Having arrived in Aden as an Air Radar Mechanic on 3 January 1963, Ted was assigned to 208 Squadron to work on Hunters. However, due to the escalating troubles in Aden and the increasing numbers of transport aircraft passing through Muharraq with reinforcements, he was posted to the Muharraq Handling Flight a year later. No doubt someone thought his specialisation in Navigation and Bombing systems somehow matched the requirement.

My memories of Aden are stepping off the aeroplane into the heat . . . . . and it was the cool season, the smells and flies, and the speed of sunrise and sunset. Being on a Hunter unit, we regularly moved between Khormaksar, Sharjah and Muharraq and made the most of the cards wed been dealt. Like the time when a 43 Squadron Hunter was in the hangar for servicing and one of our riggers repainted the Fighting Cocks emblem to show it lying flat on its back and KOd with stars around its head. Their CO was not very happy!

On one detachment to Muharraq, we modified a large packing case to use as the Line Office to improve conditions over the tent that served as our crew room. While down at Sharjah, we requisitioned a 3-tonner for a trip inland where we encountered an old Portuguese fort, abandoned but truly Beau Geste, an isolated lookout post manned by a guard with an antique rifle which we had no doubt was still lethal, and a picturesque village by a small oasis between the ever-present dunes.

I was a member of a team planning to climb Kilimanjaro but had to withdraw because of a little local difficultyup-country. My long-time friend, Neil Richards, who was also based at Khormaksar took my place. And, as if to rub salt into my wound, he had the gall to duplicate the climb with his son a week after his 70th birthday in August 2010 - 47 years later!
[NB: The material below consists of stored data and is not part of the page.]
-- ==== Sys2Proof/Machine/Resets.lean ====
section
/-! DEFINITION. Resets.lean: power-on and card reset. -/

namespace Sys2Proof.Machine

/-- POWER_ON (R18, R47, R91, R106, R128, R145, R167, R181, R182, R203): every block at its power-on state. The order and
reply places keep their contents (R206 with chapter 0.8: notes/assumptions/3.md). -/
def execPowerOn (s : State) : Host.Outcome State Fault Refusal :=
  .next { State.reset with
    portA := { Port.powerOn with area := s.portA.area }
    portB := { Port.powerOn with area := s.portB.area }
    pending := s.pending }

/-- A copy record after a card reset (R20). -/
def CopyRec.cardReset (c : CopyRec) : CopyRec :=
  match c.trust with
  | .suspect => { c with trust := .unverified, lastDay := 0, deferred := false, itemTag := none }
  | .repairing => { c with trust := .bad, deferred := false, itemTag := none }
  | .unverified | .good | .bad => { c with deferred := false, itemTag := none }

/-- A segment record after a card reset (R19, R20). -/
def SegRec.cardReset (g : SegRec) : SegRec := { g with copies := g.copies.map CopyRec.cardReset }

/-- A reel record after a card reset (R19, R20). -/
def Reel.cardReset (r : Reel) : Reel := { r with segs := r.segs.map fun p => (p.1, p.2.cardReset) }

/-- A plan slot after a card reset (R109, R110). -/
def PlanSlot.cardReset : PlanSlot → PlanSlot
  | .loading _ _ _ => .empty
  | .loaded es => .loaded es
  | .empty => .empty

/-- CARD_RESET (R203 and the reset rules of every chapter). -/
def execCardReset (s : State) : Host.Outcome State Fault Refusal :=
  .next ({ s with
    reels := (s.reels.filter Reel.isActive).map Reel.cardReset
    lanes := Vector.replicate 12 none
    disputes := []
    repairs := []
    queue := ⟨[], s.queue.lastTag, [], 0⟩
    walker := Walker.initial
    slots := (Vector.replicate 2 PlanSlot.empty).setIfInBounds 0 (s.slot 0).cardReset |>.setIfInBounds 1 (s.slot 1).cardReset
    pacer := s.pacer.halted
    fq := ⟨[], false, 0⟩
    portA := s.portA.cleared
    portB := s.portB.cleared }).settle

end Sys2Proof.Machine
end

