/-! ### Resets and links -/

/-- POWER_ON: every block at its power-on values; that the order and reply places keep their contents is the model's
reading (notes/assumptions/3.md). CARD_RESET: the catalogue, the settings, the day and the windows are kept, work in
flight is cleared, copies change as R20 says, and with thresholds of at least 1 both lines are low. -/
def Obligations.PowerOnAndCardReset : Prop :=
  (∀ s : State, ∃ t, exec .powerOn s = .next t ∧
    t.media = [] ∧ t.reels = [] ∧ (∀ n, t.lane n = none) ∧ (∀ a, Memory.read t.windows a = 0#8) ∧
    t.disputes = [] ∧ t.repairs = [] ∧
    t.queue.items = [] ∧ t.queue.lastTag = 0 ∧ t.queue.waiters = [] ∧ t.queue.waitCount = 0 ∧
    t.walker.state = .idle ∧ t.walker.running = none ∧ t.walker.queued = none ∧ t.walker.loop = false ∧
    t.walker.haltEntry = none ∧ t.walker.position = none ∧ t.walker.pass = 0 ∧ t.walker.notices = [] ∧
    (∀ i, t.slot i = .empty) ∧ t.bands = [⟨0, 63, .skip, false⟩, ⟨64, 65535, .normal, false⟩] ∧ t.day = none ∧
    t.pacer = ⟨.stopped, 0, 0, none, false, ⟨64, 0, 100, 100, 0⟩, none⟩ ∧
    t.ladder = [⟨16, .watch, false⟩, ⟨64, .degraded, true⟩, ⟨256, .withdrawn, true⟩] ∧ t.limits = ⟨30, 20, 7200⟩ ∧
    t.fq.findings = [] ∧ t.fq.overflow = false ∧ t.fq.dropped = 0 ∧ t.pending = s.pending ∧
    ∀ h, t.port h = ⟨false, (s.port h).area, 0, 0, 0, 0, 0, false, 1, true, true, true, false⟩) ∧
  (∀ s : State, ∃ t, exec .cardReset s = .next t ∧
    t.media = s.media ∧ t.windows = s.windows ∧ t.bands = s.bands ∧ t.day = s.day ∧ t.ladder = s.ladder ∧
    t.limits = s.limits ∧ t.queue.lastTag = s.queue.lastTag ∧ t.pending = s.pending ∧
    t.reels = (s.reels.filter Reel.isActive).map (fun r =>
      { r with segs := r.segs.map fun p => (p.1, { p.2 with copies := p.2.copies.map CopyRec.cardReset }) }) ∧
    (∀ n, t.lane n = none) ∧ t.disputes = [] ∧ t.repairs = [] ∧ t.queue.items = [] ∧ t.queue.waiters = [] ∧
    t.queue.waitCount = 0 ∧ t.walker = ⟨.idle, none, none, false, none, none, .ahead, 0, []⟩ ∧
    (∀ i es, i < 2 → s.slot i = .loaded es → t.slot i = .loaded es) ∧
    (∀ i, (s.slot i).isLoaded = false → t.slot i = .empty) ∧
    t.pacer = ⟨.stopped, 0, 0, none, false, s.pacer.staged.getD s.pacer.inForce, none⟩ ∧
    t.fq.findings = [] ∧ t.fq.overflow = false ∧ t.fq.dropped = 0 ∧ t.linesOk ∧
    ∀ h, (t.port h).link = (s.port h).link ∧ (t.port h).area = (s.port h).area ∧ (t.port h).orders = 0 ∧
      (t.port h).orderPost = (s.port h).orderPost ∧ (t.port h).unread = 0 ∧
      (t.port h).replyRead = (s.port h).replyRead ∧ (t.port h).reserved = 0 ∧ (t.port h).overrun = false ∧
      (t.port h).threshold = (s.port h).threshold ∧ (t.port h).routineEnable = (s.port h).routineEnable ∧
      (t.port h).criticalEnable = (s.port h).criticalEnable ∧ (t.port h).laneEnable = (s.port h).laneEnable ∧
      (1 ≤ (s.port h).threshold → (t.port h).line = false)) ∧
  (∀ c : CopyRec, c.trust = .suspect → c.cardReset = { c with trust := .unverified, lastDay := 0, deferred := false, itemTag := none }) ∧
  (∀ c : CopyRec, c.trust = .repairing → c.cardReset = { c with trust := .bad, deferred := false, itemTag := none }) ∧
  ∀ c : CopyRec, c.trust ≠ .suspect → c.trust ≠ .repairing → c.cardReset = { c with deferred := false, itemTag := none }

/-- PORT_RESET and LINK_LOSS, and what they leave of the head's port, lanes, claims and operations, and of the other head's
port and lanes: no order, no reservation, no reply but PORT_RESET's own, no overrun; none of the head's lanes, claims,
registrations and plan loads is left; the other head's port and lanes, the windows, the settings, the media and the
findings stand. The work itself, step by step, is `State.workGoesBack` (R46, R168, R164): the items that the head has CLAIMED
and those of its lanes are QUEUED at the front of their classes, in the order they had, with their requeue counts, or are
withdrawn when they have lost their purpose; its RESTORE and INGEST lanes are charged their bytes taken. Where no item has
lost its purpose, `State.headGivesBack` says what is left in full: the queue, the Pacer, and both tables as they were. That
the returned items also stand ahead of CLAIMED and BOUND ones of their class is the model's choice (notes/assumptions/8.md).
That the media and the Finding Queue stand is read from R201, which speaks of votes and repair closings
alone (notes/assumptions/13.md). A LINK_LOSS leaves the four counts as they stand, to be zeroed when the link comes UP (R206);
that the orders and the replies not read number 0 until then is the model's reading (notes/assumptions/10.md). That a
LINK_LOSS on a link that is DOWN changes nothing is its choice (notes/assumptions/1.md).
That the head's lanes end in ascending number, and its claims then go back in list order, is its choice
(notes/assumptions/22.md). -/
def Obligations.PortResetGivesBack : Prop :=
  ∀ (h : Head) (s : State),
    (∀ tag, s.takes h 59 tag [] → ∃ x t, (s.popOrder h).workGoesBack h x ∧
      t = (x.setPort h { x.port h with
        orderTake := (x.port h).orderPost, replyPost := (x.port h).replyRead, reserved := 0,
        overrun := false }).answer h 59 tag (.ok []) ∧
      exec (.portReset h) s = .next t ∧ (t.port h).link = true ∧
      (t.port h).unread = 1 ∧ s.portGivenBack h t ∧ s.headGivesBack h t) ∧
    ((s.port h).link = true → ∃ x t, s.workGoesBack h x ∧
      t = (x.setPort h { x.port h with link := false, reserved := 0, overrun := false }).settle ∧
      exec (.linkLoss h) s = .next t ∧ s.headGivesBack h t ∧ (t.port h).link = false ∧
      (t.port h).unread = 0 ∧ (t.port h).orderPost = (s.port h).orderPost ∧ (t.port h).orderTake = (s.port h).orderTake ∧
      (t.port h).replyPost = (s.port h).replyPost ∧ (t.port h).replyRead = (s.port h).replyRead ∧ s.portGivenBack h t) ∧
    ((s.port h).link = false → exec (.linkLoss h) s = .next s)

/-- LINK_UP: the port starts with all four counts 0, no reserved place and the overrun indicator clear; that a LINK_UP on a
link that is UP changes nothing is the model's choice (notes/assumptions/1.md). The two counts a head writes (R206):
posting one order, a discarded post with the overrun indicator set, and reading replies up to the reply post count; a head
whose link is DOWN reaches neither. -/
def Obligations.PortCounts : Prop :=
  (∀ (h : Head) (s : State),
    ((s.port h).link = false → exec (.linkUp h) s = .next (s.setPort h { s.port h with
      link := true, orderPost := 0, orderTake := 0, replyPost := 0, replyRead := 0, reserved := 0,
      overrun := false }).settle) ∧
    ((s.port h).link = true → exec (.linkUp h) s = .next s)) ∧
  ∀ (h : Head) (value : Half) (s : State),
    ((s.port h).link = true → (s.port h).orders < 16 → value = (s.port h).orderPost + 1 →
      exec (.orderPostCountWrite h value) s = .next (s.setPort h { s.port h with orderPost := value })) ∧
    ((s.port h).link = true → (16 ≤ (s.port h).orders ∨ value ≠ (s.port h).orderPost + 1) →
      exec (.orderPostCountWrite h value) s = .next (s.setPort h { s.port h with overrun := true })) ∧
    ((s.port h).link = true → (value - (s.port h).replyRead).toNat ≤ (s.port h).unread →
      exec (.replyReadCountWrite h value) s = .next (s.setPort h { s.port h with replyRead := value })) ∧
    ((s.port h).link = true → (s.port h).unread < (value - (s.port h).replyRead).toNat →
      exec (.replyReadCountWrite h value) s = .next s) ∧
    ((s.port h).link = false → exec (.orderPostCountWrite h value) s = .next s ∧
      exec (.replyReadCountWrite h value) s = .next s)
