@[simp] theorem State.setPlanSlot_media : (s.setPlanSlot i p).media = s.media := rfl
@[simp] theorem State.setPlanSlot_reels : (s.setPlanSlot i p).reels = s.reels := rfl
@[simp] theorem State.setPlanSlot_lanes : (s.setPlanSlot i p).lanes = s.lanes := rfl
@[simp] theorem State.setPlanSlot_windows : (s.setPlanSlot i p).windows = s.windows := rfl
@[simp] theorem State.setPlanSlot_disputes : (s.setPlanSlot i p).disputes = s.disputes := rfl
@[simp] theorem State.setPlanSlot_repairs : (s.setPlanSlot i p).repairs = s.repairs := rfl
@[simp] theorem State.setPlanSlot_queue : (s.setPlanSlot i p).queue = s.queue := rfl
@[simp] theorem State.setPlanSlot_walker : (s.setPlanSlot i p).walker = s.walker := rfl
@[simp] theorem State.setPlanSlot_bands : (s.setPlanSlot i p).bands = s.bands := rfl
@[simp] theorem State.setPlanSlot_day : (s.setPlanSlot i p).day = s.day := rfl
@[simp] theorem State.setPlanSlot_pacer : (s.setPlanSlot i p).pacer = s.pacer := rfl
@[simp] theorem State.setPlanSlot_ladder : (s.setPlanSlot i p).ladder = s.ladder := rfl
@[simp] theorem State.setPlanSlot_limits : (s.setPlanSlot i p).limits = s.limits := rfl
@[simp] theorem State.setPlanSlot_fq : (s.setPlanSlot i p).fq = s.fq := rfl
@[simp] theorem State.setPlanSlot_portA : (s.setPlanSlot i p).portA = s.portA := rfl
@[simp] theorem State.setPlanSlot_portB : (s.setPlanSlot i p).portB = s.portB := rfl
@[simp] theorem State.setPlanSlot_pending : (s.setPlanSlot i p).pending = s.pending := rfl

end

/-! ### setPort -/

section

variable (s : State) (h : Head) (p : Port)

@[simp] theorem State.setPort_media : (s.setPort h p).media = s.media := by cases h <;> rfl
@[simp] theorem State.setPort_reels : (s.setPort h p).reels = s.reels := by cases h <;> rfl
@[simp] theorem State.setPort_lanes : (s.setPort h p).lanes = s.lanes := by cases h <;> rfl
@[simp] theorem State.setPort_windows : (s.setPort h p).windows = s.windows := by cases h <;> rfl
@[simp] theorem State.setPort_disputes : (s.setPort h p).disputes = s.disputes := by cases h <;> rfl
@[simp] theorem State.setPort_repairs : (s.setPort h p).repairs = s.repairs := by cases h <;> rfl
@[simp] theorem State.setPort_queue : (s.setPort h p).queue = s.queue := by cases h <;> rfl
@[simp] theorem State.setPort_walker : (s.setPort h p).walker = s.walker := by cases h <;> rfl
@[simp] theorem State.setPort_slots : (s.setPort h p).slots = s.slots := by cases h <;> rfl
@[simp] theorem State.setPort_bands : (s.setPort h p).bands = s.bands := by cases h <;> rfl
@[simp] theorem State.setPort_day : (s.setPort h p).day = s.day := by cases h <;> rfl
@[simp] theorem State.setPort_pacer : (s.setPort h p).pacer = s.pacer := by cases h <;> rfl
@[simp] theorem State.setPort_ladder : (s.setPort h p).ladder = s.ladder := by cases h <;> rfl
@[simp] theorem State.setPort_limits : (s.setPort h p).limits = s.limits := by cases h <;> rfl
@[simp] theorem State.setPort_fq : (s.setPort h p).fq = s.fq := by cases h <;> rfl
@[simp] theorem State.setPort_pending : (s.setPort h p).pending = s.pending := by cases h <;> rfl

end

/-! ### popOrder -/

section

variable (s : State) (h : Head)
In December 1963, I was flown down to Embakasi, Nairobi, in a Shackleton as part of a detachment to support the celebrations marking both Kenya’s and Zanzibar’s Independence Days. Two flypasts were flown by the squadron during our stay, on the 10th in Zanzibar and 12th in Nairobi. We were ‘billeted’ in the Spread Eagle hotel on the road to Thika for the duration of the detachment and, while there, four of us clubbed together and hired a car which I drove to Naivasha to see the lake filled with flamingos and to watch an amateur car race. We then moved on to the Menangai Crater for the view of its enormous crater and sign-post on the Equator. We also stopped at the small chapel on the Kikuyu Escarpment, skirting the Rift Valley, built by Italian POWs engaged in building the original road. On the way out we were passed by a convoy of lorries packed with former Mau Mau fighters, still armed, as they were leaving the Aberdare forests and heading for Nairobi as free men at Uhuru (freedom day). Our natural anxiety passed when some of them waved!

On another trip, we all popped down to Dar es Salaam for the day as this was our base for the Zanzibar do. At the end of the festivities, the Mayor of Nairobi presented the squadron with a commemorative scroll.

At Muharraq as I was about to leave for the UK, and no longer actually on 208 Squadron, Flt. Lt. Trevor Copleston AFC gave me a squadron tie as a memento - which I have to this day.